* [Records for processing]:
-- ==== Sys2Proof/Machine/GalleyOps.lean ====
section
/-! DEFINITION. What every sort instruction shares (06): the slug that may issue, its program counter and divergences,
stick faults, local store, the galley's L1 and the Case, and the ends of a stick. -/

namespace Sys2Proof.Machine

open Sys2Proof

/-! ## Access to galleys, sticks, slugs -/

def galleyKey (p g : Nat) : Nat := p * 64 + g

def getGalley (s : State) (p g : Nat) : Galley := mapGetD s.galleys Galley.reset (galleyKey p g)

def modGalley (s : State) (p g : Nat) (f : Galley → Galley) : State :=
  { s with galleys := mapUpd s.galleys Galley.reset (galleyKey p g) f }

def getStick (s : State) (p g k : Nat) : Option Stick := mapGet (getGalley s p g).sticks k

def modStick (s : State) (p g k : Nat) (f : Stick → Stick) : State :=
  modGalley s p g (fun x => { x with sticks := mapMod x.sticks k f })

def modSlug (s : State) (a : SlugAt) (f : Slug → Slug) : State :=
  modStick s a.platen a.galley a.stick (fun x => { x with slugs := x.slugs.modify a.slug f })

def getSlug (s : State) (a : SlugAt) : Option Slug :=
  (getStick s a.platen a.galley a.stick).bind (fun x => x.slugs[a.slug]?)

def setSlug (s : State) (a : SlugAt) (x : Slug) : State := modSlug s a (fun _ => x)

def getPlaten (s : State) (p : Nat) : PlatenPower := mapGetD s.platens PlatenPower.reset p

def modPlaten (s : State) (p : Nat) (f : PlatenPower → PlatenPower) : State :=
  { s with platens := mapMod s.platens p f }

/-- A Platen's galleys run (16 R535, R536). -/
def platenRuns (s : State) (p : Nat) : Bool := s.up && !s.moduleIdle && (getPlaten s p).state == .s0

/-! ## Issue (06 R189, R190) -/

/-- What a slug that may issue its instruction at `pc` is made of. -/
structure Issue where
  stick : Stick
  slug : Slug
deriving DecidableEq, Repr

/-- A tile operation of the slug waits in a fault record, which stalls the slug (10 R361). -/
def opHeld (s : State) (a : SlugAt) : Bool :=
  (getGalley s a.platen a.galley).ops.any (fun o => o.stick == a.stick && o.slug == a.slug && o.held)

/-- The stick and slug, when the slug may issue the instruction at `a.pc`. -/
def issuing (s : State) (a : SlugAt) : Option Issue :=
  if platenRuns s a.platen then
    match getStick s a.platen a.galley a.stick with
    | none => none
    | some t =>
      match t.slugs[a.slug]? with
      | none => none
      | some x =>
        if !t.dead && x.wait == .none && !opHeld s a && x.pc == a.pc && x.active != 0 then some { stick := t, slug := x } else none
  else none

/-- One slug instruction issued (06 Table 6.8). -/
def countIssue (s : State) (f : Nat) : State := countFor s (some f) .galleyIssue 1

/-- One instruction issued of a slug; one that runs again after a fault record has been counted. -/
def countOnce (s : State) (i : Issue) : State := if i.slug.rerun then s else countIssue s i.stick.forme

/-! ## Divergence (06 R191, R192) -/

/-- Lanes of `m` that have not exited. -/
def notExited (x : Slug) (m : Nat) : Nat := maskOf ((lanesOf m).filter (fun l => !bit x.exited l))

/-- At a join point, and when every active sort has exited, the slug goes on with the other side, then with the
union. -/
def joinSteps : Nat → Slug → Slug
  | 0, x => x
  | n + 1, x =>
    match x.stack with
    | [] => x
    | d :: r =>
      if x.active = 0 ∨ x.pc = d.join then
        if d.secondSide then joinSteps n { x with active := notExited x d.all, pc := d.join, stack := r }
        else joinSteps n { x with active := d.other, pc := d.otherPc, stack := { d with other := 0, secondSide := true } :: r }
      else x

def Slug.settled (x : Slug) : Slug := joinSteps (2 * x.stack.length + 2) x
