/-- The count a lane gives. -/
def meetCount (t : Stick) (x : Slug) (c : MeetCount) (lane : Nat) : Nat :=
  match c with
  | .none => t.header.sorts
  | .imm n => n
  | .reg r => (regGet x lane r).toNat

def meetTop : MeetCount → Nat
  | .reg r => r
  | _ => 0

/-- Lanes whose arrival is bad (06 R216). -/
def meetBad (t : Stick) (x : Slug) (b : Nat) (c : MeetCount) : List (Nat × Nat) :=
  let first := match mapGet t.barriers b with
    | some p => p.count
    | none => meetCount t x c (lowLane x)
  ((lanesOf x.active).map (fun l => (l, meetCount t x c l))).filter (fun lc =>
    b > 15 || lc.2 == 0 || decide (lc.2 > t.header.sorts) || lc.2 != first)

/-- The active sorts arrive, all at once; the slug waits or goes on. -/
def meet (s : State) (a : SlugAt) (b : Nat) (c : MeetCount) (waits : Bool) : State :=
  match issuing s a with
  | none => s
  | some i =>
    let s := countIssue s i.stick.forme
    let t := i.stick
    let x := i.slug
    if meetTop c ≥ t.header.regs then plainFault s a x .badRegister 0
    else
      match meetBad t x b c with
      | (l, n) :: r =>
        slugFault s a { code := .badBarrier, addr := 0, lanes := maskOf (l :: r.map (·.1)), detail := barrierDetail b n }
      | [] =>
        let n := meetCount t x c (lowLane x)
        let k := (lanesOf x.active).length
        let s := modStick s a.platen a.galley a.stick (fun t =>
          { t with barriers := mapUpd t.barriers { count := n, arrivals := 0 } b
                    (fun p => { p with arrivals := p.arrivals + k }) })
        let s := setSlug s a (if waits then { x with wait := .barrier b a.next } else x.goto a.next)
        meetComplete s a

def execMeetWait (a : SlugAt) (b : Nat) (c : MeetCount) (s : State) : Res := .next (meet s a b c true)

def execMeetMark (a : SlugAt) (b : Nat) (c : MeetCount) (s : State) : Res := .next (meet s a b c false)

/-- The slug that waits at a barrier. -/
def waitsAt (b : Nat) (x : Slug) : Bool :=
  match x.wait with
  | .barrier c _ => c == b
  | _ => false

def execBarrierStranded (p g k b : Nat) (s : State) : Res :=
  if platenRuns s p then
    match getStick s p g k with
    | none => .next s
    | some t =>
      match mapGet t.barriers b with
      | none => .next s
      | some ph =>
        if t.slugs.any (waitsAt b) then
          let n := t.slugs.findIdx (waitsAt b)
          let a := slugAt s p g k n
          let lanes := match t.slugs[n]? with
            | some x => x.active
            | none => 0
          .next (slugFault s a { code := .barrierStranded, addr := 0, lanes := lanes, detail := barrierDetail b ph.count })
        else .next s
  else .next s

/-! ## Start of a stick (06 R177, R182 to R188) -/

def StickHeader.slugCount (h : StickHeader) : Nat := ceilDiv h.sorts 32

/-- Registers one stick takes. -/
def StickHeader.regAlloc (h : StickHeader) : Nat := h.slugCount * 32 * (ceilDiv h.regs 8 * 8)

/-- resident_sticks of 06 R186; a fixed split has a step. -/
def residentSticks (h : StickHeader) (step : Option Nat) : Nat :=
  let cap := match step with
    | some k => k * 65536
    | none => 458752
  let n := min 32 (min (64 / h.slugCount) (131072 / h.regAlloc))
  if h.lsAlloc > 0 then min n (cap / h.lsAlloc) else n

def Pass.step (q : Pass) : Option Nat := if q.fixedSplit then some q.lsStep else none

/-- Local-store steps of a galley under a pass (06 R187). -/
def Pass.lsSteps (q : Pass) : Nat :=
  if q.fixedSplit then q.lsStep else ceilDiv (residentSticks q.header none * q.header.lsAlloc) 65536

/-- A galley has room for a whole stick of a pass (06 R176, R177, R186). -/
def hasRoom (x : Galley) (q : Pass) : Bool :=
  let ts := x.sticks.map (·.2)
  decide ((ts.filter (fun t => t.passSeq = q.seq)).length < residentSticks q.header q.step) &&
    decide (x.sticks.length < 32) &&
    decide ((ts.map (fun t => t.header.slugCount)).sum + q.header.slugCount ≤ 64) &&
    decide ((ts.map (fun t => t.header.regAlloc)).sum + q.header.regAlloc ≤ 131072) &&
    decide ((ts.map (fun t => t.header.lsAlloc)).sum + q.header.lsAlloc ≤ 458752)

/-- A pass with a stick pending for a Platen. -/
def Pass.pendingOn (q : Pass) (p : Nat) : Bool :=
  q.phase == .running && q.parts.any (fun x => x.platen == p && decide (x.next < x.stop))

/-- The oldest pass of a forme with a stick pending for a Platen. -/
def pendingPass (s : State) (f p : Nat) : Option Pass :=
  match getForme s f with
  | none => none
  | some x => (x.passes.reverse).find? (fun q => q.pendingOn p)

/-- The galley that takes the next stick while the galleys take one each, round after round, in galley order: the first from
the one whose turn it is that has room; none has once every galley holds its resident count (06 R182). -/
def turnGalley (s : State) (q : Pass) (part : Part) : Option Nat :=
  ((List.range 64).map (fun i => (part.turn + i) % 64)).find? (fun g => hasRoom (getGalley s part.platen g) q)

/-- A galley may take the next stick. -/
def galleyTurn (s : State) (q : Pass) (part : Part) (g : Nat) : Bool := !part.placing || turnGalley s q part == some g

/-- The part after a galley has taken a stick. -/
def Part.taken (s : State) (q : Pass) (part : Part) (g : Nat) : Part :=
  let x := { part with next := part.next + 1, turn := (g + 1) % 64 }
  { x with placing := x.placing && (turnGalley s q x).isSome }

/-- Slugs of a new stick, in the lowest free slug slots. -/
def newSlugs (h : StickHeader) (free : List Nat) : List Slug :=
  (List.range h.slugCount).map (fun k =>
    { slot := free.getD k 0, active := 2 ^ (min 32 (h.sorts - 32 * k)) - 1, exited := 0, pc := 8, stack := [],
      regs := [], preds := [], tickets := 0, wait := .none, rerun := false, locks := [] })

/-- Lowest numbers below `n` not in use. -/
def freeSlots (n : Nat) (used : List Nat) : List Nat := (List.range n).filter (fun i => !used.contains i)
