-- ==== Sys2Proof/Machine/Tiles.lean ====
section
/-! DEFINITION. Tile operations (06 R197 to R207): issue, tickets and waits, TILE_LOAD and TILE_STORE, read-done and done
events, and what the Proof unit is told (05 R137 to R142). -/

namespace Sys2Proof.Machine

open Sys2Proof

/-! ## Operations of a galley -/

def isOp (r : OpRef) (o : TileOp) : Bool := o.stick == r.stick && o.slug == r.slug && o.ticket == r.ticket

def getOp (s : State) (r : OpRef) : Option TileOp := (getGalley s r.platen r.galley).ops.find? (isOp r)

def modOp (s : State) (r : OpRef) (f : TileOp → TileOp) : State :=
  modGalley s r.platen r.galley (fun x => { x with ops := x.ops.map (fun o => if isOp r o then f o else o) })

def removeOp (s : State) (r : OpRef) : State :=
  modGalley s r.platen r.galley (fun x => { x with ops := x.ops.filter (fun o => !isOp r o) })

/-- The unit an operation goes to: 0 to 3 a Press, 4 the loads and stores, 5 the Brayer. The spec names no unit of the loads and
stores; that one takes both, and so starts them in issue order, is this model's (DESIGN CHOICE, notes/assumptions/119.md). -/
def opUnit (block : Nat) : Nat :=
  if tbOpc block = 1 ∨ tbOpc block = 2 then 4
  else if tbOpc block = 7 then 5
  else tbUnit block

/-- Operations that came before one, in the order of their issue. -/
def opsBefore (s : State) (r : OpRef) : List TileOp :=
  (getGalley s r.platen r.galley).ops.takeWhile (fun o => !isOp r o)

/-- An operation that is there, of an opcode, with its effect still to be made. -/
structure OpNow where
  op : TileOp
  stick : Stick
deriving DecidableEq, Repr

def opNow (s : State) (r : OpRef) (opc : Nat) : Option OpNow :=
  if platenRuns s r.platen then
    match getOp s r, getStick s r.platen r.galley r.stick with
    | some o, some t =>
      if tbOpc o.block == opc && !o.performed && !o.held then some { op := o, stick := t } else none
    | _, _ => none
  else none

/-- Clears the Press stages an operation holds. -/
def clearStages (s : State) (r : OpRef) : State :=
  let me := some (r.stick, r.slug, r.ticket)
  modGalley s r.platen r.galley (fun x => { x with presses := x.presses.map (fun kv =>
    (kv.1, { kv.2 with multiply := if kv.2.multiply = me then none else kv.2.multiply
                       output := if kv.2.output = me then none else kv.2.output })) })

/-- The stick of an operation faults, and the operation ends without effect. -/
def opFault (s : State) (r : OpRef) (o : TileOp) (c : StickCode) (addr detail : Nat) : State :=
  let s := removeOp (clearStages s r) r
  stickFault s r.platen r.galley r.stick r.slug o.pc { code := c, addr := addr, lanes := o.lanes, detail := detail }

/-- The operation's effect has been made. -/
def opPerformed (s : State) (r : OpRef) : State :=
  modOp (clearStages s r) r (fun o => { o with started := true, performed := true })

/-- The effect has been made of an operation whose read-done and done events occur together. -/
def opTogether (s : State) (r : OpRef) : State := modOp (opPerformed s r) r (fun o => { o with together := true })

/-- Bytes of the stick's local store. -/
def lsByte (t : Stick) (a : Nat) : Byte := byteAt t.ls a

def lsNat (t : Stick) (a n : Nat) : Nat := ofBytes (readBytes t.ls a n)

def lsWrite (s : State) (r : OpRef) (a : Nat) (d : List Byte) : State :=
  modStick s r.platen r.galley r.stick (fun t => { t with ls := writeBytes t.ls a d })

/-! ## TILE and TWAIT (06 R201, R203, R204) -/

/-- Operations of a slug not yet done. -/
def slugOps (s : State) (a : SlugAt) : List TileOp :=
  (getGalley s a.platen a.galley).ops.filter (fun o => o.stick = a.stick ∧ o.slug = a.slug)

/-- A BRAYER block's other fields are not read (07 R225). -/
def blockReservedBad (b : Nat) : Bool := tbOpc b != 7 && tbReserved b != 0

/-- TILE. Of a block with both an undefined OPC and a nonzero reserved field, of which the spec does not say which fault is
recorded, ILLEGAL_OP is (DESIGN CHOICE, notes/assumptions/119.md). -/
def execTile (a : SlugAt) (areg dst : Nat) (s : State) : Res :=
  match issuing s a with
  | none => .next s
  | some i =>
    if (slugOps s a).length ≥ 16 then .next s
    else
      let s := countIssue s i.stick.forme
      let x := i.slug
      let addr := (regGet x (lowLane x) areg).toNat
      let fault (c : StickCode) : Res := .next (slugFault s a { code := c, addr := addr, lanes := x.active, detail := 0 })
      if max areg dst ≥ i.stick.header.regs then .next (plainFault s a x .badRegister 0)
      else if addr % 32 ≠ 0 then fault .misaligned
      else if !lsInside i.stick addr 32 then fault .lsRange
      else
        let b := lsNat i.stick addr 32
        if tbOpc b = 0 ∨ tbOpc b > 7 then fault .illegalOp
        else if blockReservedBad b then fault .badFormat
        else
          let o : TileOp :=
            { stick := a.stick, slug := a.slug, ticket := x.tickets, block := b, pc := a.pc, lanes := x.active,
              started := false, performed := false, readDone := false, done := false, held := false, together := false }
          let s := modGalley s a.platen a.galley (fun g => { g with ops := g.ops ++ [o] })
          let x := regSetAll x dst (fun _ => BitVec.ofNat 32 x.tickets)
          .next (setSlug s a ({ x with tickets := x.tickets + 1 }.goto a.next))

/-- A wait for an event of the ticket in a register of the lowest active lane. -/
def twait (s : State) (a : SlugAt) (treg : Nat) (ended : TileOp → Bool) (wait : Nat → SlugWait) : State :=
  match issuing s a with
  | none => s
  | some i =>
    let s := countIssue s i.stick.forme
    let x := i.slug
    let t := (regGet x (lowLane x) treg).toNat
    if treg ≥ i.stick.header.regs then plainFault s a x .badRegister 0
    else if t ≥ x.tickets then plainFault s a x .ticket 0
    else
      let allEnded := ((slugOps s a).filter (fun o => o.ticket = t)).all ended
      setSlug s a (if allEnded then x.goto a.next else { x.goto a.next with wait := wait t })

def execTwaitRd (a : SlugAt) (treg : Nat) (s : State) : Res :=
  .next (twait s a treg (fun o => o.readDone) .readDone)

def execTwaitDone (a : SlugAt) (treg : Nat) (s : State) : Res :=
  .next (twait s a treg (fun o => o.done) .done)

/-- The slug of an operation goes on if it waits for the event. -/
def wakeSlug (s : State) (r : OpRef) (w : SlugWait) : State :=
  let s := countWaits s r.platen r.galley r.stick
  modStick s r.platen r.galley r.stick (fun t =>
    { t with slugs := t.slugs.modify r.slug (fun x => if x.wait = w then { x with wait := .none } else x) })

/-- The read-done event of an operation. -/
def opRead (s : State) (r : OpRef) : State :=
  modOp (wakeSlug s r (.readDone r.ticket)) r (fun o => { o with readDone := true })

/-- The done event; an operation that is done leaves the slug's sixteen (06 R204). -/
def opDone (s : State) (r : OpRef) : State := removeOp (wakeSlug s r (.done r.ticket)) r

/-- Both events of an operation whose two events occur together. -/
def opBoth (s : State) (r : OpRef) : State := opDone (opRead s r) r

def execTileReadDone (r : OpRef) (s : State) : Res :=
  match getOp s r with
  | none => .next s
  | some o =>
    if o.performed ∧ platenRuns s r.platen then .next (if o.together then opBoth s r else opRead s r) else .next s

def execTileDone (r : OpRef) (s : State) : Res :=
  match getOp s r with
  | none => .next s
  | some o =>
    if o.performed ∧ platenRuns s r.platen ∧ o.together then .next (opBoth s r)
    else if o.performed ∧ o.readDone ∧ platenRuns s r.platen then .next (opDone s r)
    else .next s

/-! ## Bindings and the Proof unit (05 R137, R206) -/

def layerOf (s : State) (t : Stick) : Option Layer :=
  match getForme s t.forme, getPass s t.forme t.passSeq with
  | some f, some q => f.plate.bind (fun p => p.layers.find? (fun l => l.num = q.layer))
  | _, _ => none

/-- The binding's current entry for a tag the layer declares. -/
def outNow (s : State) (t : Stick) (tag : Nat) : Option OutNow :=
  (getPass s t.forme t.passSeq).bind (fun q => q.outs[tag]?)

/-- A tag that faults the stick (05 R137, 06 R206). -/
def tagBad (s : State) (t : Stick) (tag : Nat) (bind : Bool) : Bool :=
  (tag == 31 && bind) || (decide (16 ≤ tag) && tag != 31) || (decide (tag < 16) && (outNow s t tag).isNone)

def nd5Of (s : State) (t : Stick) : Bool :=
  match getPass s t.forme t.passSeq with
  | some q => q.nd5
  | none => false

/-- Histogram top of a tag: the binding's of this attempt; the scratch record's is not stated. -/
def tagTop (s : State) (t : Stick) (tag : Nat) : Int :=
  match outNow s t tag with
  | some o => o.histTop
  | none => Config.scratchTop t.passSeq

/-- The Proof unit counts elements under a tag (05 R139, R142). -/
def proofCount (s : State) (r : OpRef) (t : Stick) (tag : Nat) (xs : List Seen) : State :=
  let top := tagTop s t tag
  modGalley s r.platen r.galley (fun x =>
    { x with proof := mapUpd x.proof statsZero (t.passSeq * 32 + tag) (fun st => xs.foldl (Stats.count top) st) })

/-! ## Boxes of a tensor (06 R198, R202) -/

/-- A run of bytes: address in the tensor, length, and place in the tile. -/
structure Run where
  addr : Nat
  len : Nat
  dst : Nat
deriving DecidableEq, Repr

/-- The runs of a box: 32 elements of one row at a time, with their scale bytes; only elements inside the extents. -/
def boxRuns (d : TensorDesc) (o0 o1 o2 rows cols : Nat) : List Run :=
  let w := typeBits d.type
  let elems := elemBytes d.type (rows * cols)
  (List.range (cols / 32)).flatMap (fun b =>
    (List.range rows).flatMap (fun r =>
      let i0 := o0 + 32 * b
      let i1 := o1 + r
      if i1 < d.ext1 ∧ o2 < d.ext2 ∧ i0 < d.ext0 then
        let n := min 32 (d.ext0 - i0)
        let place := (b * rows + r) * 4 * w
        let run : Run := { addr := d.base + d.rowOff i1 o2 + i0 * w / 8, len := n * w / 8, dst := place }
        if typeIsScaled d.type then
          [run, { addr := d.scaleAddr i1 o2 (i0 / 32), len := 1, dst := elems + b * rows + r }]
        else [run]
      else []))

/-- The tile before any run is copied: zeros, and scale bytes 0x7F. -/
def emptyTile (t rows cols : Nat) : List Byte :=
  List.replicate (elemBytes t (rows * cols)) 0#8 ++
    (if typeIsScaled t then List.replicate (rows * cols / 32) 0x7F#8 else [])

/-- The rules on the shape of a box (06 R202). -/
def boxBad (t rows cols o0 : Nat) : Bool :=
  rows == 0 || decide (rows > 64) || cols % 32 != 0 || decide (cols < 32) || decide (cols > 4096) ||
    o0 % typeGroup t != 0

/-- The distinct lines that runs touch, with the address of the first byte in each. -/
def runLines (rs : List Run) : List (Nat × Nat) :=
  rs.foldl (fun m x => (lineSpans x.addr x.len).foldl (fun m p =>
    if m.any (fun q => q.1 = lineOf p.1) then m else m ++ [(lineOf p.1, p.1)]) m) []

/-- Translations of lines: virtual line to physical line, the first denied address, whether one is held. -/
structure LinesAt where
  ok : SMap Nat
  denied : Option Nat
  held : Bool
deriving DecidableEq, Repr

def translateLines (acc : Access) (w : Waiter) (lns : List (Nat × Nat)) (s : State) : State × LinesAt :=
  lns.foldl (fun (s, r) l =>
    if r.denied.isSome then (s, r)
    else
      let q := translate s acc l.2
      match q.2 with
      | .ok pa => (q.1, { r with ok := mapSet r.ok l.1 (lineOf pa) })
      | .fault reason e =>
        let f := raiseFault q.1 acc l.2 reason e w
        if f.2 then (f.1, { r with held := true }) else (f.1, { r with denied := some l.2 }))
    (s, { ok := [], denied := none, held := false })

/-- The descriptor a load or store names, with the replacements of a store that sets BIND (06 R206). -/
def storeDesc (s : State) (t : Stick) (block : Nat) (d : TensorDesc) : TensorDesc :=
  if tbOpc block = 2 ∧ tbBind block then
    match outNow s t (tbTag block), (layerOf s t).bind (fun l => l.outs[tbTag block]?) with
    | some o, some b => { d with type := o.type, base := if o.policy.proofed then b.stgVa else b.visVa }
    | _, _ => d
  else d

/-- What the checks of a load or store find: a fault, or the descriptor. -/
def boxCheck (s : State) (t : Stick) (block : Nat) : Except (StickCode × Nat) TensorDesc :=
  let store := tbOpc block = 2
  let bind := decide store && tbBind block
  if bind && (tbTag block > 15 || tagBad s t (tbTag block) true) then .error (.badFormat, 0)
  else if !lsInside t (tbOpb block) 32 then .error (.lsRange, tbOpb block)
  else
    let d := storeDesc s t block (TensorDesc.ofNat (lsNat t (tbOpb block) 32))
    if d.bad || (!bind && tbType block != d.type) || boxBad d.type (tbRows block) (tbCols block) (tbOrig0 block) then
      .error (.badFormat, tbOpb block)
    else if !lsInside t (tbDst block) (tileBytes d.type (tbRows block) (tbCols block)) then
      .error (.lsRange, tbDst block)
    else
      let rs := boxRuns d (tbOrig0 block) (tbOrig1 block) (tbOrig2 block) (tbRows block) (tbCols block)
      match if d.isLocal then rs.find? (fun x => !lsInside t x.addr x.len) else none with
      | some x => .error (.lsRange, x.addr)
      | none => .ok d

/-- An operation may start: those of its slug on its unit that came earlier have started (06 R205). -/
def startsNext (s : State) (r : OpRef) (o : TileOp) : Bool :=
  (opsBefore s r).all (fun x => x.started || x.slug != r.slug || x.stick != r.stick || opUnit x.block != opUnit o.block)

def opAccess (t : Stick) (r : OpRef) (kind : Nat) : Access := stickAccess t r.platen r.galley kind

/-- An accepted operation waits in a fault record. -/
def holdOp (s : State) (r : OpRef) : State := modOp s r (fun o => { o with held := true, started := true })

/-! ## TILE_LOAD -/

/-- Replaces bytes of a list from a place on. -/
def patch (l : List Byte) (at_ : Nat) (d : List Byte) : List Byte := l.take at_ ++ d ++ l.drop (at_ + d.length)

def readCaseLines (s : State) (p : Nat) (ok : SMap Nat) : State × SMap LineData :=
  ok.foldl (fun (s, m) kv => let r := cacheRead s p kv.2 none false; (r.1, mapSet m kv.1 r.2)) (s, [])

/-- Bytes of a run from the lines read; none where a sector it touches is poisoned. -/
def runBytes (m : SMap LineData) (x : Run) : Option (List Byte) :=
  (lineSpans x.addr x.len).foldl (fun acc p =>
    match acc, mapGet m (lineOf p.1) with
    | some l, some d =>
      let off := p.1 % 128
      if d.poisonAt off || d.poisonAt (off + p.2 - 1) then none else some (l ++ d.slice off p.2)
    | _, _ => none) (some [])

def loadFrom (s : State) (r : OpRef) (o : TileOp) (t : Stick) (d : TensorDesc) : State :=
  let b := o.block
  let rs := boxRuns d (tbOrig0 b) (tbOrig1 b) (tbOrig2 b) (tbRows b) (tbCols b)
  let tile := emptyTile d.type (tbRows b) (tbCols b)
  if d.isLocal then
    let out := rs.foldl (fun tile x => patch tile x.dst (readBytes t.ls x.addr x.len)) tile
    opPerformed (lsWrite s r (tbDst b) out) r
  else
    let q := translateLines (opAccess t r 0) (.tileOp r) (runLines rs) s
    match q.2.denied with
    | some va => opFault q.1 r o .translation va 0
    | none =>
      if q.2.held then holdOp q.1 r
      else
        let m := readCaseLines q.1 r.platen q.2.ok
        match rs.find? (fun x => (runBytes m.2 x).isNone) with
        | some x => opFault m.1 r o .poison x.addr 0
        | none =>
          let out := rs.foldl (fun tile x => patch tile x.dst ((runBytes m.2 x).getD [])) tile
          opPerformed (lsWrite m.1 r (tbDst b) out) r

* [Work request]:
Your reply should consist of one number: how many lines of the material above include the word "made".

* [Task solution]:
4